Конечно, во французской лирике середины XX в. свидетельства распространенности подобного жизнечувствия далеко не всегда столь прямы и внятны, несмотря на то что ее мастера сравнительно со своими собратьями по перу в других странах гораздо меньше чураются философичности, охотнее вторгаются в пределы бытийного. Но и у них этот уклад мировиденья обнаруживает себя исповедально, а не истолковывающе: умозрительно опосредованные его кристаллизации довольно редки, чаще – это размытое, зато непосредственно ощутимое присутствие. Вместо более или менее связной вереницы суждений – вольная россыпь озарений. Каждое из них выглядит вполне независимым, единичным и самодостаточным. Правда, усилиями обозревателя-аналитика оно в конечном счете может быть встроено в совокупность всего духовно-мыслительного образования, но, в отличие от книг Мальро или Камю, само по себе лишь окольно подразумевает такую возможность. Так вспыхивают иногда поодиночке звезды Млечного Пути, и невооруженный взгляд едва угадывает родство их мгновенного проблеска со всей слабосветящейся туманностью.
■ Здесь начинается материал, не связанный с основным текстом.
/-- Settles O48: the three digits byte by byte. -/
theorem bcdStoresThreeDigits : Obligations.BcdStoresThreeDigits := by
  intro x s hbound
  have hread := read_writeBytes_inside (bcdDigits (s.reg x)) s.mem (indexBase s)
  obtain ⟨hundreds, tens, ones⟩ := bcdDigits_toNat (s.reg x)
  refine ⟨_, exec_ldB_ok x hbound, ?_, ?_, ?_, fun a ha => ?_, writeBytes_font _ _ _, rfl⟩
  · exact (congrArg BitVec.toNat (hread 0 (by simp))).trans hundreds
  · exact (congrArg BitVec.toNat (hread 1 (by simp))).trans tens
  · exact (congrArg BitVec.toNat (hread 2 (by simp))).trans ones
  · exact read_writeBytes_outside _ _ _ _ (by rw [bcdDigits_length]; omega)

/-! ### The block load -/

/-- Settles O50: the register file of the block load, register by register. -/
theorem blockLoadCopiesMemory : Obligations.BlockLoadCopiesMemory :=
  fun x s hx => ⟨_, exec_ldVxMem_ok x hx, regsFromMemory_get s x, rfl⟩

/-! ### Accesses past 0xFFF -/

/-- A raised fault puts PC back by 2 and records its code, and changes nothing else. -/
theorem raise_precise {i : Instr} {s : State} {f : Fault} (h : exec i s = .next (raise f s)) :
    ∃ t, exec i s = .next t ∧ t.pc + 2 = s.pc ∧ faultCode t.fault = faultCode (some f) ∧
      t = { s with pc := t.pc, fault := t.fault } :=
  ⟨_, h, BitVec.sub_add_cancel s.pc 2, rfl, rfl⟩

/-- Settles O51: the four checks, each failing before any effect. -/
theorem dataBeyondMemoryFaults : Obligations.DataBeyondMemoryFaults := by
  refine fun s => ⟨fun x h => ?_, fun x h => ?_, fun x h => ?_, fun x y n hn h => ?_⟩
  · exact raise_precise (exec_ldB_out x h)
  · exact raise_precise (exec_ldMemVx_out x h)
  · exact raise_precise (exec_ldVxMem_out x h)
  · exact raise_precise (exec_drw_out x y n hn h)

/-! ### Load and the debug port -/

theorem loadAllowed_iff {image : List Byte} {s : State} :
    loadAllowed image s = true ↔ image.length ≤ 3584 ∧ s.port.loadOpen = true := by
  simp [loadAllowed]

/-- A tick closes Load, in a faulted core too (R223). -/
theorem step_loadOpen {s t : State} (h : step s = .next t) : t.port.loadOpen = false := by
  cases hf : s.fault with
  | some f =>
    rw [step_of_fault hf] at h
    cases h
    rfl
  | none =>
    rw [(step_latches h hf).2]
    rfl

/-- Settles O2: a legal Load is one consecutive write at 0x200; the check that makes it legal; and what closes and
opens it. -/
theorem loadCopiesImageOnceBeforeTicks : Obligations.LoadCopiesImageOnceBeforeTicks := by
  refine ⟨fun image s hlen hopen => ?allowed, fun image s h => ?refused, fun s t h => step_loadOpen h, rfl,
    fun font s => ⟨_, hostEvent_reset font s, rfl⟩⟩
  case allowed =>
    exact ⟨_, hostEvent_load_allowed (loadAllowed_iff.2 ⟨hlen, hopen⟩),
      fun k hk => read_writeBytes_inside image s.mem 0x200 k hk,
      fun a ha => read_writeBytes_outside image s.mem 0x200 a ha, writeBytes_font image s.mem 0x200, rfl, rfl⟩
  case refused =>
    refine hostEvent_load_refused fun hallowed => ?_
    obtain ⟨hlen, hopen⟩ := loadAllowed_iff.1 hallowed
    rcases h with h | h
    · omega
    · exact nomatch h.symm.trans hopen

/-- Settles O3: a debug read answers the register or byte, a debug write is one write of it. -/
theorem debugPortReachesRegistersAndMemory : Obligations.DebugPortReachesRegistersAndMemory := by
  refine fun s => ⟨fun x => hostEvent_debugReadReg x s, fun a => hostEvent_debugReadMem a s,
    fun x b => ⟨_, hostEvent_debugWriteReg x b s, fun r => reg_setReg s x r b, setReg_frame s x b⟩,
    fun a b => ⟨_, hostEvent_debugWriteMem a b s, fun k => read_write s.mem a.val k b, rfl, rfl⟩⟩

end Sys2Proof.Machine
end

section
/-! SUPPORT. Control transfer with the stack, arithmetic with a flag, the index register, keys and timers, one
instruction at a time (41_control_flow.md, 42_load_alu.md, 43_index_memory.md, 45_input_timers.md). -/

namespace Sys2Proof.Machine

/-! ### Bnnn, CALL and RET -/

theorem exec_jpV0 (nnn : BitVec 12) (s : State) :
    exec (.jpV0 nnn) s = .next (jumpTo (addressOf nnn + wordOfReg s Reg.V0) s) := rfl

/-- Settles O33: row 21 of R66, and the sum that cannot wrap. -/
theorem indexedJumpAddsV0 : Obligations.IndexedJumpAddsV0 := by
  refine ⟨rowDecodesAs_of_mem (by simp [opcodeTable, opcodeRowsC]), fun nnn s => ?_⟩
  exact ⟨_, exec_jpV0 nnn s, jumpV0_target_toNat nnn s, rfl⟩

/-- Settles O35: the push writes the slot SP alone, and a full stack raises its fault. -/
theorem callPushesTheReturnAddress : Obligations.CallPushesTheReturnAddress := by
  refine ⟨fun nnn s h => ?free, fun nnn s h => raise_precise (exec_call_full nnn h)⟩
  case free =>
    refine ⟨_, exec_call_ok nnn h, fun j => ?_, rfl, addressOf_toNat nnn, rfl⟩
    simp only [jumpTo_stack, pushPc_stack, Vector.getElem_set, eq_comm]

/-- Settles O36: the pop reads the slot below SP, and an empty stack raises its fault. -/
theorem returnPopsIntoPc : Obligations.ReturnPopsIntoPc := by
  refine ⟨fun s h => ?occupied, fun s h => raise_precise (exec_ret_empty h)⟩
  case occupied =>
    refine ⟨_, exec_ret_ok h, Nat.sub_add_cancel h, fun j hj => ?_, rfl⟩
    have hj : j.val = s.sp.val - 1 := hj
    simp only [popPc_pc, hj]

/-- Settles O37: the pop undoes the push, slot and SP being as the push left them. -/
theorem returnUndoesCall : Obligations.ReturnUndoesCall := by
  intro nnn s t u h ht hstack hsp
  rw [exec_call_ok nnn h] at ht
  cases ht
  have hsp : u.sp.val = s.sp.val + 1 := congrArg Fin.val hsp
  refine ⟨_, exec_ret_ok (by omega), ?pc, ?sp, rfl⟩
  case pc => simp [hsp, hstack]
  case sp =>
    apply Fin.ext
    simp [hsp]

/-! ### Arithmetic with a flag -/

theorem exec_addReg (x y : Reg) (s : State) : exec (.addReg x y) s =
    .next ((s.setReg x (s.reg x + s.reg y)).setReg Reg.VF (carryFlag (s.reg x) (s.reg y))) := rfl

theorem exec_sub (x y : Reg) (s : State) : exec (.sub x y) s =
    .next ((s.setReg x (s.reg x - s.reg y)).setReg Reg.VF (noBorrowFlag (s.reg x) (s.reg y))) := rfl

theorem exec_subn (x y : Reg) (s : State) : exec (.subn x y) s =
    .next ((s.setReg x (s.reg y - s.reg x)).setReg Reg.VF (noBorrowFlag (s.reg y) (s.reg x))) := rfl

/-- Two register writes change those two registers alone. -/
theorem setReg_setReg_frame (s : State) (x z : Reg) (a b : Byte) :
    (s.setReg x a).setReg z b = { s with v := ((s.setReg x a).setReg z b).v } := rfl

theorem reg_setReg_setReg_other (s : State) {x z r : Reg} (a b : Byte) (hx : r ≠ x) (hz : r ≠ z) :
    ((s.setReg x a).setReg z b).reg r = s.reg r := by
  rw [reg_setReg_other _ b hz, reg_setReg_other s a hx]

/-- An instruction that writes Vx and then its flag into VF: VF holds the flag, Vx the value unless it is VF, and
nothing else changes. -/
theorem exec_writes_value_then_flag {i : Instr} {s : State} {x : Reg} {value flag : Byte}
    (h : exec i s = .next ((s.setReg x value).setReg Reg.VF flag)) :
    ∃ t, exec i s = .next t ∧ t.reg 15 = flag ∧ (x ≠ 15 → t.reg x = value) ∧
      (∀ r : Reg, r ≠ x → r ≠ 15 → t.reg r = s.reg r) ∧ t = { s with v := t.v } := by
  refine ⟨_, h, reg_setReg_same _ _ flag, fun hx => ?_, fun r => reg_setReg_setReg_other s _ _,
    setReg_setReg_frame s x _ _ _⟩
  rw [reg_setReg_other _ flag hx, reg_setReg_same]

/-- Settles O41: the sum, then the carry of the sum over the integers. -/
theorem addSetsCarry : Obligations.AddSetsCarry := by
  refine ⟨rowDecodesAs_of_mem (by simp [opcodeTable, opcodeRowsB]), fun x y s => ?_⟩
  obtain ⟨t, ht, hflag, hvalue, hother, hframe⟩ := exec_writes_value_then_flag (exec_addReg x y s)
  refine ⟨t, ht, ?_, fun hx => ?_, hother, hframe⟩
  · rw [hflag, carryFlag_toNat]
  · rw [hvalue hx, BitVec.toNat_add]

/-- A difference modulo 256. -/
theorem sub_toNat (a b : Byte) : (a - b).toNat = (a.toNat + 256 - b.toNat) % 256 := by
  have := b.isLt
  rw [BitVec.toNat_sub]
  omega

/-- Settles O42: the difference, then the flag that there is no borrow, for either order of the operands. -/
theorem subtractSetsNoBorrow : Obligations.SubtractSetsNoBorrow := by
  refine fun x y s => ⟨?sub, ?subn⟩
  case sub =>
    obtain ⟨t, ht, hflag, hvalue, hother, hframe⟩ := exec_writes_value_then_flag (exec_sub x y s)
    refine ⟨t, ht, ?_, fun hx => ?_, hother, hframe⟩
    · rw [hflag, noBorrowFlag_toNat]
    · rw [hvalue hx, sub_toNat]
  case subn =>
    obtain ⟨t, ht, hflag, hvalue, hother, hframe⟩ := exec_writes_value_then_flag (exec_subn x y s)
    refine ⟨t, ht, ?_, fun hx => ?_, hother, hframe⟩
    · rw [hflag, noBorrowFlag_toNat]
    · rw [hvalue hx, sub_toNat]

/-! ### Shifts -/

/-- The state of a shift that writes `flag` into VF and then shifts Vx, as it stands, by `op`. -/
def flagThenShift (op : Byte → Byte) (flag : Byte) (x : Reg) (s : State) : State :=
  (s.setReg Reg.VF flag).setReg x (op ((s.setReg Reg.VF flag).reg x))

theorem exec_shr (x y : Reg) (s : State) :
    exec (.shr x y) s = .next (flagThenShift (· >>> 1) (shiftedOutRight (s.reg x)) x s) := rfl

theorem exec_shl (x y : Reg) (s : State) :
    exec (.shl x y) s = .next (flagThenShift (· <<< 1) (shiftedOutLeft (s.reg x)) x s) := rfl

section
variable (op : Byte → Byte) (flag : Byte) (s : State)

theorem flagThenShift_value {x : Reg} (hx : x ≠ 15) : (flagThenShift op flag x s).reg x = op (s.reg x) := by
  rw [flagThenShift, reg_setReg_same, reg_setReg_other s flag hx]

theorem flagThenShift_flag {x : Reg} (hx : x ≠ 15) : (flagThenShift op flag x s).reg 15 = flag := by
  rw [flagThenShift, reg_setReg_other _ _ hx.symm, reg_setReg_same]

/-- With x = F it is the flag that is shifted (decision D12). -/
theorem flagThenShift_VF : (flagThenShift op flag 15 s).reg 15 = op flag := by
  rw [flagThenShift, reg_setReg_same, reg_setReg_same]

theorem flagThenShift_other {x r : Reg} (hx : r ≠ x) (h15 : r ≠ 15) :
    (flagThenShift op flag x s).reg r = s.reg r := reg_setReg_setReg_other s _ _ h15 hx

end

theorem shr_one_toNat (b : Byte) : (b >>> 1).toNat = b.toNat / 2 := by
  rw [BitVec.toNat_ushiftRight, Nat.shiftRight_eq_div_pow]

theorem shl_one_toNat (b : Byte) : (b <<< 1).toNat = b.toNat * 2 % 256 := by
  rw [BitVec.toNat_shiftLeft, Nat.shiftLeft_eq]

/-- Settles O43: the flag first, then the shift of Vx as it stands; the meaning does not name `y`. -/
theorem shiftsMoveTheLostBitToVf : Obligations.ShiftsMoveTheLostBitToVf := by
  refine fun x y s => ⟨?shr, ?shl⟩
  case shr =>
    refine ⟨_, exec_shr x y s, fun hx => ⟨?_, ?_⟩, ?_, fun r => flagThenShift_other _ _ s, rfl,
      fun y' => exec_shr x y' s⟩
    · rw [flagThenShift_value _ _ s hx, shr_one_toNat]
    · rw [flagThenShift_flag _ _ s hx, shiftedOutRight_toNat]
    · rintro rfl
      rw [flagThenShift_VF]
      apply BitVec.eq_of_toNat_eq
      rw [shr_one_toNat, shiftedOutRight_toNat]
      exact Nat.div_eq_of_lt (Nat.mod_lt _ Nat.zero_lt_two)
  case shl =>
    refine ⟨_, exec_shl x y s, fun hx => ⟨?_, ?_⟩, ?_, fun r => flagThenShift_other _ _ s, rfl,
      fun y' => exec_shl x y' s⟩
    · rw [flagThenShift_value _ _ s hx, shl_one_toNat]
    · rw [flagThenShift_flag _ _ s hx, shiftedOutLeft_toNat]
    · rintro rfl
      have := (s.reg 15).isLt
      rw [flagThenShift_VF, shl_one_toNat, shiftedOutLeft_toNat]
      split <;> omega

/-! ### Random -/

theorem exec_rnd (x : Reg) (kk : Byte) (s : State) :
    exec (.rnd x kk) s = .next (s.setReg x (s.port.rnd &&& kk)) := rfl

/-- A masked byte has no bit outside its mask. -/
theorem and_and_not (a b : Byte) : a &&& b &&& ~~~b = 0 := by
  rw [BitVec.and_assoc, BitVec.and_not_self]
  exact BitVec.and_zero

/-- Settles O44: one write of the masked random byte. -/
theorem randomIsMaskedByKk : Obligations.RandomIsMaskedByKk := by
  intro x kk s
  refine ⟨_, exec_rnd x kk s, fun r => reg_setReg s x r _, ?_, setReg_frame s x _⟩
  rw [reg_setReg_same, and_and_not]

/-! ### The index register -/

theorem exec_addI (x : Reg) (s : State) : exec (.addI x) s = .next { s with i := s.i + wordOfReg s x } := rfl

theorem exec_ldF (x : Reg) (s : State) : exec (.ldF x) s = .next { s with i := wordOfReg s x * 5 } := rfl

/-- Settles O46: word addition is addition modulo 65536. -/
theorem addIndexWrapsAt65536 : Obligations.AddIndexWrapsAt65536 := by
  refine fun x s => ⟨_, exec_addI x s, ?_, rfl⟩
  rw [BitVec.toNat_add, wordOfReg_toNat]

/-- Settles O47: row 31 of R66, and the product, which stays below 65536. -/
theorem fontAddressIsFiveTimesVx : Obligations.FontAddressIsFiveTimesVx := by
  refine ⟨rowDecodesAs_of_mem (by simp [opcodeTable, opcodeRowsC]), fun x s => ⟨_, exec_ldF x s, ?_, rfl⟩⟩
  have := (s.reg x).isLt
  rw [BitVec.toNat_mul, wordOfReg_toNat, show BitVec.toNat (5 : Word) = 5 from rfl]
  omega

/-! ### Key skips -/

theorem keyFlag_of_toNat {s : State} {b : Byte} {k : Reg} (h : b.toNat = k.val) : keyFlag s b = s.keys[k.val] := by
  simp only [keyFlag, h, Nat.mod_eq_of_lt k.isLt]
Помимо этой своей намекающей частичности, такие отдельные мерцающие крупицы, как водится в лирике, несут на себе особенно броские меты неповторимого душевного облика и художнического «почерка» своего создателя. А это дополнительно затрудняет попытки проследить источники их питания в общей мыслительной подпочве. Но коль скоро последняя, пусть с немалой долей допуска, все-таки просматривается, пестрое и зыбкое лирическое многоголосье трагического гуманизма имеет и свои преимущества: здесь на очень разные лады откликается все изобилие встречающихся сочетаний двух его исходных слагаемых – «смыслоутраты» и «смыслоискательства».